Despite remarkable advancements in pixel-level medical image perception, existing methods are either limited to specific tasks or heavily rely on accurate bounding boxes or text labels as input prompts. However, the medical knowledge required for input is a huge obstacle for general public, which greatly reduces the universality of these methods. Compared with these domain-specialized auxiliary information, general users tend to rely on oral queries that require logical reasoning. In this paper, we introduce a novel medical vision task: Medical Reasoning Segmentation and Detection (MedSD), which aims to comprehend implicit queries about medical images and generate the corresponding segmentation mask and bounding box for the target object.
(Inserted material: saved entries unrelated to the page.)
/-- What a `read` finds (09 R196): it must wait, a token with the takes it makes, or a fault. -/
inductive ReadRes where
  | wait
  | tok (t : Tok) (takes : List QRef)
  | fault (code sub : Nat)
  deriving DecidableEq, Repr

/-- A register's token once no older block will still write it (03 R77). -/
def State.readReg (s : State) (b : Blk) (named : Header → Bool) (n : Nat) (t : Tok) : ReadRes :=
  if s.regPending b named n then .wait else .tok t []

/-- A view of a shape register once no older block will still step it (12 R268). -/
def State.readShape (s : State) (b : Blk) (k : Nat) (v : Word) : ReadRes :=
  if (s.older b).any fun e => e.2.steps k then .wait else .tok (Tok.ofWord v) []

/-- An inlet's next token (04 R101, 14 R334): what stands at the place that the take has in its queue. -/
def State.readInlet (s : State) (x : Ctx) (b : Blk) (inl n id : Nat) (isRead : Bool) (plane : Plane) : ReadRes :=
  match x.inlet inl with
  | none => .wait
  | some bd =>
    let k := objKey x.pk bd.queue
    if (s.queue k).plane != (plane = .dat) then .fault 0x30 3
    else
      match s.inletPos b inl k n id isRead with
      | none => .wait
      | some p =>
        match (s.queue k).availAt p with
        | .elem e => .tok (elemTok (plane = .dat) e) [.part k]
        | .ended => .tok .null []
        | .wait => .wait

/-- The register or inlet that a number names (04 R100). -/
def State.readNum (s : State) (x : Ctx) (b : Blk) (n r : Nat) (plane : Plane) : ReadRes :=
  let g := s.seenRegs b x
  if b.hdr.kind = 1 then
    if r < 64 then s.readReg b (fun h => h.rwmask.getLsbD r) r (g.readG r)
    else if r < 72 then s.readReg b (fun h => h.pwmask.getLsbD (r - 64)) r (g.readP (r - 64))
    else if r < 80 then s.readShape b (r - 72) (vecGet g.shA (r - 72) 0)
    else .fault 0x02 0
  else if r < 32 then s.readReg b (fun h => h.rwmask.getLsbD r) r (.vec (vecGet g.v r 0))
  else if r < 40 then s.readReg b (fun h => h.pwmask.getLsbD (r - 32)) r (.vec (ofMask (vecGet g.m (r - 32) 0)))
  else if r < 48 then s.readReg b (fun h => h.rwmask.getLsbD (r - 8)) r (.vec (vecGet g.dl (r - 40) 0))
  else if 48 ≤ r ∧ r < 56 then s.readShape b (r - 48) (vecGet g.shE (r - 48) 0)
  else if 64 ≤ r ∧ r < 96 then s.readInlet x b (r - 64) n 0 true plane
  else .fault 0x02 0

/-- An instruction takes what it read and sends it to its targets (03 R88). -/
def Blk.takes' (b : Blk) (n : Nat) (sl : Slot) (i : Info) (t : Tok) (q : List QRef) : Blk :=
  let b := b.sends n sl i t t
  { b with takes := b.takes ++ q.map fun k => (n, k) }

/-- A read or pop goes on with what it found. -/
def readDone (s : State) (cu : Cur) (b : Blk) (sl : Slot) (i : Info) : ReadRes → Out State
  | .wait => .next s
  | .tok t q => .next (s.setBlk cu.frame (b.takes' cu.slot sl i t q))
  | .fault code sub => subFault s cu b code sub

/-- A branch-class instruction issues (09 R212); a second real branch is a multiple-exit fault (03 R83). -/
def Blk.setBranch (b : Blk) (n : Nat) (br : Branch) : Blk :=
  if b.branch.isSome then b.fails n (slotFault 0x06 n) else { b.fin n with branch := some br, brSlot := n }

/-- A branch-class instruction (09 R193, R212): a null token produces nothing (03 R82). -/
def branchOp (i : Info) (exit : BitVec 3) (k : Blk → Tok → Tok → BrKind) (s : State) : Out State :=
  actOp i (fun cu b _ => b.fin cu.slot)
    (fun cu b _ l r => .next (s.setBlk cu.frame (b.setBranch cu.slot ⟨exit, k b l r⟩))) s

/-- The fault of a call or a return whose stack does not allow it (09 R216, R217), found when its block is the oldest. -/
def Blk.stackFault (b : Blk) (l : Lane) : Option FaultRec :=
  match b.branch with
  | some ⟨_, .call _⟩ => if 16 ≤ l.depth then some (slotFault 0x08 b.brSlot) else none
  | some ⟨_, .ret _⟩ => if l.depth = 0 then some (slotFault 0x09 b.brSlot) else none
  | _ => none

/-- The oldest block of a fetcher raises the fault of its call or return once it is the oldest and its branch has issued (09 R216, R217). -/
def State.stackCheck (s : State) (c : Nat) (u : Fetcher) : State :=
  match s.oldest c u, s.ctxs.get? c with
  | some e, some x =>
    (match e.2.stackFault (x.lane u) with
      | some r => if e.2.faults.any fun f => f.code = r.code then s else s.setBlk e.1 (e.2.raise r)
      | none => s)
  | _, _ => s

/-- A call or a return issues: as a branch, with the check of the return stack (09 R216, R217). -/
def stackOp (i : Info) (exit : BitVec 3) (k : Blk → Tok → Tok → BrKind) (s : State) : Out State :=
  actOp i (fun cu b _ => b.fin cu.slot)
    (fun cu b _ l r => .next ((s.setBlk cu.frame (b.setBranch cu.slot ⟨exit, k b l r⟩)).stackCheck b.ctx b.u)) s

/-- The target of a branch with an offset (09 R213). -/
def Blk.target (b : Blk) (off : BitVec 20) : Word := b.addr + (off.signExtend 64 <<< 4)


/-- `const` (09 R194). -/
def execConst (imm : BitVec 16) (t1 : Tgt) (s : State) : Out State := valOp (info (.const imm t1)) (fun _ _ => imm.signExtend 64) s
To accomplish this task, we first introduce a Multi-perspective, Logic-driven Medical Reasoning Segmentation and Detection (MLMR-SD) dataset, which encompasses a substantial collection of medical entity targets along with their corresponding reasoning. Furthermore, we propose MediSee, an effective baseline model designed for medical reasoning segmentation and detection. The experimental results indicate that the proposed method can effectively address MedSD with implicit colloquial queries and outperform traditional medical referring segmentation methods.

Paper Structure

This paper contains 15 sections, 5 equations, 5 figures, 6 tables.

Figures (5)

  • Figure 1: We introduce MediSee, a model that opens the door to medical reasoning image perception, capable of handling cases that demand complex reasoning and domain-specific medical knowledge. Notably, our model is also able to generate corresponding textual explanations for the given queries, enhancing the interpretability and interactivity.
  • Figure 2: The data generation pipeline of MLMR-SD dataset (left) and its pseudocode (right). The figure illustrates the process of generating question-answer pairs for the medical object "lung" in the image. All variables are defined in the pseudocode.
  • Figure 3: Analysis of the data structure in MLMR-SD. (a) word cloud in MLMR-SD; (b) the frequency distribution for each medical object across the question-answer pairs and images.
  • Figure 4: The overview of MediSee framework and the similarity loss introduced during the additional fine-tuning phase (the lower right corner). $h_{c_i}$, $h_{img}$ and $h_{txt}$ indicate the candidate token embedding, image embedding and text embedding, which are all derived from the last hidden-layer of LLaVA-Med's output. $Sim(\cdot)$ represents the computation of the dot product similarity. $\hat{h}_{img}$ and $\hat{h}_{seg}$ represent the image embedding and the input features for the mask decoder, which are obtained based on non-inference query $\hat{x}_{txt}$.
  • Figure 5: Visualizations of different methods. Some mask areas with tiny response are marked by yellow dashed lines.